Another year, another report confirming what most compliance and IT security officers already know: third-party vendors are an enormous security and privacy risk, and oversight of those parties is a mess.
That’s the message of a report released Thursday by Opus and the Ponemon Institute, which surveyed more than 1,000 IT and data security professionals in the United States and Britain. Fifty-nine percent of respohttps://www.opus.com/ponemon/https://www.opus.com/ponemon/ndents said that their companies had experienced a breach due to third-party vendors — up from 56 percent in 2017 and 49 percent in 2016.
The rest of the report isn’t any better. Additional glum statistics to ponder…
- Only 29 percent of respondents say a third party would contact them about the data breach;
- Only 37 percent of respondents say they have sufficient resources to manage third-party relationships;
- Only 35 percent of respondents rate their third-party risk management program as highly effective;
- 57 percent of respondents do not know if their organizations’ vendor safeguards are sufficient to prevent a breach.
- Only 34 percent of respondents say they have a comprehensive inventory of all their third parties.
The Ponemon Institute also asked executives about data security for their “Nth parties” — that is, the vendors that all of your third parties use, which are fourth parties to you. Only 12 percent of survey respondents believed they would learn of a breach at one of those Nth parties involving their data. Only 15 percent said they even know how Nth parties are accessing or processing their company data at all. It’s tough to mitigate a risk you don’t fully grasp.
What’s driving all this inability to govern third-party data risks? Lack of resources seems to be one issue: only 37 percent said they have sufficient resources to do the job.
Lack of urgency, however, might be another: while 76 percent said the number of cybersecurity incidents due to vendors is rising, only 46 percent said their companies have made managing these outside risks a priority. And only one-third said they regularly update their boards on how effective their risk management programs for third parties are.
Whither Third-Party Oversight
What’s striking is that so many of these statistics — which are dismal, considering the gravity of the risk involved — relate to governance, policy, and oversight, rather than IT security.
No, your company is not responsible for managing the IT security of your third parties. It is, however, responsible for thinking smartly about how third-party technology vendors are used within your enterprise. So this very much is a corporate risk where compliance or internal audit should be involved.
For example, as noted above, only 34 percent of respondents have a comprehensive inventory of third parties using their data. Why don’t more companies have that comprehensive inventory?
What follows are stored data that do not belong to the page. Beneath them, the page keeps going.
-- ==== Sys2Proof/Syntax.lean ====
section
/-! DEFINITION. The two units and the eleven commands (00_scope.md R1, 30_encoding.md R52). -/

namespace Sys2Proof

/-- The two independent units (R1, R133). -/
inductive UnitId
  /-- the BitWriter unit -/
  | bw
  /-- the BitReader unit -/
  | br
  deriving DecidableEq, Repr

/-- A decoded command word, one constructor per row of 30_encoding.md R52.
Only the field `N` of WRBITS and RDBITS is in the command word; every other operand is taken from
ARG0 and ARG1 when the command is issued (R53, R55). -/
inductive Instr
  /-- `writeBits(value, n)`, R70 -/
  | wrbits (n : Nat)
  /-- `write(byte)`, R75 -/
  | wrbyte
  /-- `write(buffer, offset, length)`, R76 -/
  | wrbuf
  /-- `flush()`, R77 -/
  | wflush
  /-- `close()`, R78 -/
  | wclose
  /-- `readBits(n)`, R90 -/
  | rdbits (n : Nat)
  /-- `read()`, R95 -/
  | rdbyte
  /-- `read(buffer, offset, length)`, R96 -/
  | rdbuf
  /-- `mark(limit)`, R98 -/
  | mark
  /-- `reset()`, R99 -/
  | reset
  /-- `skip(n)`, R101 -/
  | skip
  deriving DecidableEq, Repr

/-- The unit that runs the command (R52, column "unit"). -/
def Instr.unit : Instr → UnitId
  | .wrbits _ | .wrbyte | .wrbuf | .wflush | .wclose => .bw
  | .rdbits _ | .rdbyte | .rdbuf | .mark | .reset | .skip => .br

end Sys2Proof
end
Because they don’t have a centralized approach to managing third parties (so say 69 percent of respondents), or the third-party relationships are too complex (cited by 48 percent).
Those are challenges compliance officers have encountered before in the anti-corruption world. They are weaknesses internal audit executives have encountered before if they’ve ever audited the procurement function.
Yes, applying those lessons to technology vendors is more challenging, because it’s so easy for employees to tap new tech vendors without alerting anyone and because cybersecurity is such a fast-evolving threat. But the lessons themselves are the same, because they are about prioritizing the risk, training employees on proper procedure, and strengthening the control environment so everyone understands that third-party risk is something taken seriously.
The Ponemon Institute did recommend a few best practices: create an inventory of all third parties that can access your confidential data; review their policies and practices for data security, including how they address emerging threats such as new apps or devices their employees might use; include contract clauses requiring them to notify you if they will share your confidential information with their third parties.
Those are good practices for your company to adopt. They are also not new. The same issues and ideas were raised in last year’s report, and others prior to that.
The question really is why a company hasn’t adopted those practices yet. Too often, the answer is because the company hasn’t allocated the proper resources to get those practices done, and that’s because the board hasn’t whacked the alarm bell with sufficient vigor so everyone hears the message.
So if you want to print out this post and your most recent risk assessment of tech vendors, and staple those documents to the board’s forehead — that might be a good idea. The risk is only going to get more pressing from here.